«L’identità - dicevano gli intellettuali nei caffè parigini all’inizio degli anni ’80 - è un valore debole. Si è se stessi quando non si ha niente di meglio da fare». Potrebbe essere vero: quando si è vivi si «mangia la vita» scordandosi di sé, senza protezionismi, compartimentazioni, paletti ideologici e tutte le altre carabattole che un ego fragile, assediato o depresso invece si trascina dietro. Che il fascismo sia ridotto a recitarsi in poche enclave con sparute ramificazioni sul territorio e nell’immaginario collettivo è forse il segno più perfetto della sua morte storica.
Oltrenero. Nuovi fascisti italiani di Alessandro Cosmelli per le fotografie e Marco Mathieu per i testi (Contrasto, pagg. 160, euro 22) può essere letto sia come il referto necroscopico di questo trapasso, sia come reportage di energie ancora non politiche che però (non si sa mai come vanno le cose in Occidente) potrebbero entrare nel circuito civile tra un decennio o due. Gli autori - un giornalista milanese con diversi libri alle spalle e un fotografo livornese di stanza a New York per l’agenzia Contrasto - si sono posti una domanda di nicchia, ma interessante: chi sono e come vivono i fascisti di oggi? La risposta potrebbe partire da Casa Pound, nel quartiere dell’Esquilino a Roma, in via Napoleone numero 8: è un edificio occupato alla fine del 2003 da un gruppo di giovani dell’estrema destra, dove oggi si fa «cultura fascista» attraverso campagne come quella del «Mutuo Sociale» (per dare a tutti una casa di proprietà) e «Tempo di essere madri» (che vorrebbe la possibilità del part time per le mamme lavoratrici, conservando però lo stipendio pieno), nonché con presentazioni di libri e organizzazione di convegni e concerti.

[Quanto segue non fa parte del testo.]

-- ==== Sys2Proof/Decode.lean ====
section
/-! DEFINITION. The decoder (30_encoding.md R99), total on every word (R95), and an encoder written from the formats of
R88. `decodeTableWord` is the host's way to ask the decoder about a row of spec/opcode_table.json. -/

namespace Sys2Proof

/-- The opcode, bits 15:12 (R85, R87). -/
def fieldOpcode (ir : Word) : BitVec 4 := ir.extractLsb' 12 4

/-- DR or SR, bits 11:9 (R87). -/
def fieldDr (ir : Word) : RegIdx := ir.extractLsb' 9 3

/-- SR1 or BaseR, bits 8:6 (R87). -/
def fieldSr1 (ir : Word) : RegIdx := ir.extractLsb' 6 3

/-- SR2, bits 2:0 (R87). -/
def fieldSr2 (ir : Word) : RegIdx := ir.extractLsb' 0 3

/-- imm5, bits 4:0 (R87). -/
def fieldImm5 (ir : Word) : BitVec 5 := ir.extractLsb' 0 5

/-- offset6, bits 5:0 (R87). -/
def fieldOff6 (ir : Word) : BitVec 6 := ir.extractLsb' 0 6

/-- PCoffset9, bits 8:0 (R87). -/
def fieldOff9 (ir : Word) : BitVec 9 := ir.extractLsb' 0 9

/-- PCoffset11, bits 10:0 (R87). -/
def fieldOff11 (ir : Word) : BitVec 11 := ir.extractLsb' 0 11

/-- trapvect8, bits 7:0 (R87). -/
def fieldVect (ir : Word) : Byte := ir.extractLsb' 0 8

/-- The TRAP row a vector belongs to: a routine row for 0x20 to 0x27, the generic row otherwise (R150, R160). -/
def decodeTrap (vect : Byte) : Instr :=
  if vect = 0x20#8 then .trapGetc
  else if vect = 0x21#8 then .trapOut
  else if vect = 0x22#8 then .trapPuts
  else if vect = 0x23#8 then .trapIn
  else if vect = 0x24#8 then .trapPutsp
  else if vect = 0x25#8 then .trapHalt
  else if vect = 0x26#8 then .trapInu16
  else if vect = 0x27#8 then .trapOutu16
  else .trap vect

/-- `Decode(ir)` of R99: the opcode selects the row; bit 5 the mode of ADD and AND (R90), bit 11 the form of opcode 0x4
(R91). The last case is opcode 0xF, the only one left. -/
def decode (ir : Word) : Instr :=
  let op := fieldOpcode ir
  if op = 0x0#4 then .br (ir.getLsbD 11) (ir.getLsbD 10) (ir.getLsbD 9) (fieldOff9 ir)
  else if op = 0x1#4 then
    if ir.getLsbD 5 then .addImm (fieldDr ir) (fieldSr1 ir) (fieldImm5 ir)
    else .addReg (fieldDr ir) (fieldSr1 ir) (fieldSr2 ir)
  else if op = 0x2#4 then .ld (fieldDr ir) (fieldOff9 ir)
  else if op = 0x3#4 then .st (fieldDr ir) (fieldOff9 ir)
  else if op = 0x4#4 then
    if ir.getLsbD 11 then .jsr (fieldOff11 ir) else .jsrr (fieldSr1 ir)
  else if op = 0x5#4 then
    if ir.getLsbD 5 then .andImm (fieldDr ir) (fieldSr1 ir) (fieldImm5 ir)
    else .andReg (fieldDr ir) (fieldSr1 ir) (fieldSr2 ir)
  else if op = 0x6#4 then .ldr (fieldDr ir) (fieldSr1 ir) (fieldOff6 ir)
  else if op = 0x7#4 then .str (fieldDr ir) (fieldSr1 ir) (fieldOff6 ir)
  else if op = 0x8#4 then .rti
  else if op = 0x9#4 then .notReg (fieldDr ir) (fieldSr1 ir)
  else if op = 0xA#4 then .ldi (fieldDr ir) (fieldOff9 ir)
  else if op = 0xB#4 then .sti (fieldDr ir) (fieldOff9 ir)
  else if op = 0xC#4 then .jmp (fieldSr1 ir)
  else if op = 0xD#4 then .res
  else if op = 0xE#4 then .lea (fieldDr ir) (fieldOff9 ir)
  else decodeTrap (fieldVect ir)

/-- The field f at bits lo and up of a word, 0 elsewhere (R87). -/
def place {n : Nat} (lo : Nat) (f : BitVec n) : Word := f.setWidth 16 <<< lo

/-- The word of an instruction, by the formats of R88: each field at its position of R87. Ignored bits take the assembler's
values of R97: 1 in bits 5:0 of NOT, 0 elsewhere. -/
def encode : Instr → Word
  | .br n z p off9 =>
    place 12 0x0#4 ||| place 11 (BitVec.ofBool n) ||| place 10 (BitVec.ofBool z) ||| place 9 (BitVec.ofBool p) |||
      place 0 off9
  | .addReg dr sr1 sr2 => place 12 0x1#4 ||| place 9 dr ||| place 6 sr1 ||| place 0 sr2
  | .addImm dr sr1 imm5 => place 12 0x1#4 ||| place 9 dr ||| place 6 sr1 ||| place 5 0b1#1 ||| place 0 imm5
  | .ld dr off9 => place 12 0x2#4 ||| place 9 dr ||| place 0 off9
  | .st sr off9 => place 12 0x3#4 ||| place 9 sr ||| place 0 off9
  | .jsr off11 => place 12 0x4#4 ||| place 11 0b1#1 ||| place 0 off11
  | .jsrr base => place 12 0x4#4 ||| place 6 base
  | .andReg dr sr1 sr2 => place 12 0x5#4 ||| place 9 dr ||| place 6 sr1 ||| place 0 sr2
  | .andImm dr sr1 imm5 => place 12 0x5#4 ||| place 9 dr ||| place 6 sr1 ||| place 5 0b1#1 ||| place 0 imm5
  | .ldr dr base off6 => place 12 0x6#4 ||| place 9 dr ||| place 6 base ||| place 0 off6
  | .str sr base off6 => place 12 0x7#4 ||| place 9 sr ||| place 6 base ||| place 0 off6
  | .rti => place 12 0x8#4
  | .notReg dr sr1 => place 12 0x9#4 ||| place 9 dr ||| place 6 sr1 ||| place 0 0b111111#6
  | .ldi dr off9 => place 12 0xA#4 ||| place 9 dr ||| place 0 off9
  | .sti sr off9 => place 12 0xB#4 ||| place 9 sr ||| place 0 off9
  | .jmp base => place 12 0xC#4 ||| place 6 base
  | .res => place 12 0xD#4
  | .lea dr off9 => place 12 0xE#4 ||| place 9 dr ||| place 0 off9
  | .trap vect => place 12 0xF#4 ||| place 0 vect
  | .trapGetc => place 12 0xF#4 ||| place 0 0x20#8
  | .trapOut => place 12 0xF#4 ||| place 0 0x21#8
  | .trapPuts => place 12 0xF#4 ||| place 0 0x22#8
  | .trapIn => place 12 0xF#4 ||| place 0 0x23#8
  | .trapPutsp => place 12 0xF#4 ||| place 0 0x24#8
  | .trapHalt => place 12 0xF#4 ||| place 0 0x25#8
  | .trapInu16 => place 12 0xF#4 ||| place 0 0x26#8
  | .trapOutu16 => place 12 0xF#4 ||| place 0 0x27#8

/-- What the decoder reads from an instruction whose `nbits` bits are `w` (the bits above are 0). Every instruction is one
word (R85), so more than 16 bits are no instruction. -/
def decodeTableWord (nbits w : Nat) : Option Instr :=
  if nbits ≤ 16 then some (decode (BitVec.ofNat 16 (w % 2 ^ nbits))) else none

end Sys2Proof
end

Ad avvicinare i ragazzi di Casa Pound è stato Cosmelli, che ha scattato la prima foto cinque anni fa, mentre nell’ultimo anno Mathieu ha raccolto dal vivo le loro storie. Le foto - tutte in bianco e nero, molto contrastate, violente - ritraggono i giovani durante le ore di «parata» o di esercizio fisico in campi desolati fuori dalla capitale, adunati in quelle che sembrano fabbriche dismesse o angoli di periferia, oppure ancora durante la «cinghiamattanza», una battaglia a colpi di cintura. I racconti, invece, narrano di professioni piccolo borghesi, di cortei da organizzare, della svolta di Fiuggi «presa male» o della rinuncia al voto «parlamentare»: parole ingenue, sentite, straniate.

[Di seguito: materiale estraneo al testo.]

-- ==== Sys2Proof/Tests/Slice0.lean ====
section
/-! SUPPORT. Tests with expected values from spec/95_test_vectors.md and the encodings of 30_encoding.md, the well-formedness
smoke test, and a witness for the hypotheses of every obligation that has any. -/

namespace Sys2Proof.Tests

open Sys2Proof Sys2Proof.Machine Sys2Proof.Spec

/-! ### The states of the tests -/

/-- Reset with the word w at 0x3000 (95_test_vectors.md, conventions). -/
def start (w : Word) : State := State.reset.setCell 0x3000#16 w

/-- One step, and a check of the state after it; false on a fault or a refusal. -/
def after (s : State) (check : State → Bool) : Bool :=
  match step s with
  | .next t => check t
  | _ => false

/-- The step ends in the fault of the stuck state. -/
def stuck (s : State) : Bool :=
  match step s with
  | .fault (.inputExhausted _) => true
  | _ => false

/-- Characters that have all arrived. -/
def arrived (cs : List Byte) : List InChar := cs.map (fun c => ⟨0, c⟩)

/-- The start of the vectors that put a string at 0x4000 and its address in R0. -/
def withString (w : Word) (a b : Word) : State :=
  (((start w).setReg 0#3 0x4000#16).setCell 0x4000#16 a).setCell 0x4001#16 b

/-! ### Well-formedness: the one check refuses a routine's vector in the generic row -/

theorem test_wf_refuses_routine_vectors :
    (Instr.trap 0x20#8).wf = false ∧ (Instr.trap 0x25#8).wf = false ∧ (Instr.trap 0x27#8).wf = false := by decide

theorem test_wf_accepts : (Instr.trap 0x1F#8).wf = true ∧ (Instr.trap 0x28#8).wf = true ∧ Instr.trapHalt.wf = true := by
  decide

/-! ### Decoding: each word written out field by field from the formats of R88 -/

theorem test_decode_br : decode 0b0000_101_000000011#16 = .br true false true 3#9 := by decide
theorem test_decode_add_reg : decode 0b0001_001_010_0_00_011#16 = .addReg 1#3 2#3 3#3 := by decide
theorem test_decode_add_imm : decode 0b0001_001_010_1_11100#16 = .addImm 1#3 2#3 0b11100#5 := by decide
theorem test_decode_ld : decode 0b0010_010_000010000#16 = .ld 2#3 16#9 := by decide
theorem test_decode_st : decode 0b0011_110_100000001#16 = .st 6#3 0b100000001#9 := by decide
theorem test_decode_jsr : decode 0b0100_1_00000010000#16 = .jsr 16#11 := by decide
theorem test_decode_jsrr : decode 0b0100_0_00_010_000000#16 = .jsrr 2#3 := by decide
theorem test_decode_and_reg : decode 0b0101_010_011_0_00_100#16 = .andReg 2#3 3#3 4#3 := by decide
theorem test_decode_and_imm : decode 0b0101_010_011_1_10000#16 = .andImm 2#3 3#3 0b10000#5 := by decide
theorem test_decode_ldr : decode 0b0110_100_101_111111#16 = .ldr 4#3 5#3 0b111111#6 := by decide
theorem test_decode_str : decode 0b0111_000_110_000010#16 = .str 0#3 6#3 2#6 := by decide
theorem test_decode_rti : decode 0b1000_000000000000#16 = .rti := by decide
theorem test_decode_not : decode 0b1001_001_010_111111#16 = .notReg 1#3 2#3 := by decide
theorem test_decode_ldi : decode 0b1010_011_000000010#16 = .ldi 3#3 2#9 := by decide
theorem test_decode_sti : decode 0b1011_001_000000100#16 = .sti 1#3 4#9 := by decide
theorem test_decode_jmp : decode 0b1100_000_011_000000#16 = .jmp 3#3 := by decide
theorem test_decode_res : decode 0b1101_000100100011#16 = .res := by decide
theorem test_decode_lea : decode 0b1110_001_111111101#16 = .lea 1#3 0b111111101#9 := by decide
theorem test_decode_trap : decode 0b1111_0000_00110000#16 = .trap 0x30#8 := by decide
theorem test_decode_trap_routines :
    decode 0b1111_0000_00100000#16 = .trapGetc ∧ decode 0b1111_0000_00100001#16 = .trapOut ∧
    decode 0b1111_0000_00100010#16 = .trapPuts ∧ decode 0b1111_0000_00100011#16 = .trapIn ∧
    decode 0b1111_0000_00100100#16 = .trapPutsp ∧ decode 0b1111_0000_00100101#16 = .trapHalt ∧
    decode 0b1111_0000_00100110#16 = .trapInu16 ∧ decode 0b1111_0000_00100111#16 = .trapOutu16 := by decide

/-- The host's reading of a table row, and the placing of its word. -/
theorem test_table_word :
    decodeTableWord 16 0x1283 = some (.addReg 1#3 2#3 3#3) ∧ decodeTableWord 32 0x1283 = none ∧
    (State.reset.withFetchWord 16 0x1283).fetch.ir = 0x1283#16 := by decide

/-! ### Operate (L2-1) -/

/-- OP1: signed overflow wraps. -/
theorem test_add_reg_overflow :
    after (((start 0x1283#16).setReg 2#3 0x7FFF#16).setReg 3#3 0x0001#16)
      (fun t => t.reg 1#3 == 0x8000#16 && t.cond == .n && t.pc == 0x3001#16) = true := by decide
/-- OP4: Rd = Rs1 = Rs2. -/
theorem test_add_reg_same :
    after ((start 0x1241#16).setReg 1#3 0x4000#16) (fun t => t.reg 1#3 == 0x8000#16 && t.cond == .n) = true := by decide
/-- OP7: a negative immediate. -/
theorem test_add_imm_negative :
    after ((start 0x1030#16).setReg 0#3 0x0010#16) (fun t => t.reg 0#3 == 0x0000#16 && t.cond == .z) = true := by decide
/-- OP8: the largest immediate. -/
theorem test_add_imm_positive :
    after ((start 0x102F#16).setReg 0#3 0x7FF1#16) (fun t => t.reg 0#3 == 0x8000#16 && t.cond == .n) = true := by decide
/-- OP10. -/
theorem test_and_reg :
    after (((start 0x54C4#16).setReg 3#3 0xF0F0#16).setReg 4#3 0xFF00#16)
      (fun t => t.reg 2#3 == 0xF000#16 && t.cond == .n) = true := by decide
/-- OP11: the immediate is sign-extended. -/
theorem test_and_imm_negative :
    after ((start 0x5030#16).setReg 0#3 0x1234#16) (fun t => t.reg 0#3 == 0x1230#16 && t.cond == .p) = true := by decide
/-- OP16. -/
theorem test_not :
    after ((start 0x903F#16).setReg 0#3 0x8000#16) (fun t => t.reg 0#3 == 0x7FFF#16 && t.cond == .p) = true := by decide
/-- OP17: bits 5:0 are ignored. -/
theorem test_not_ignored_bits :
    after ((start 0x9280#16).setReg 2#3 0x00FF#16) (fun t => t.reg 1#3 == 0xFF00#16 && t.cond == .n) = true := by decide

L’atmosfera è quella descritta da Giorgia Meloni nell’intervista alla fine del libro: «Sono ragazzi che credono in qualcosa, pronti a sacrificare qualcosa di sé: posso essere d’accordo o meno con loro, ma ci sono valori che vanno riconosciuti. Chi ha questo tipo di pulsioni è portato a fare politica. E lo dico da un punto di vista antropologico. Nel bi-partitismo verso cui tendiamo, storie identitarie come la loro potrebbero avere un futuro».
Già, potrebbero. L’incognita è quella del dialogo.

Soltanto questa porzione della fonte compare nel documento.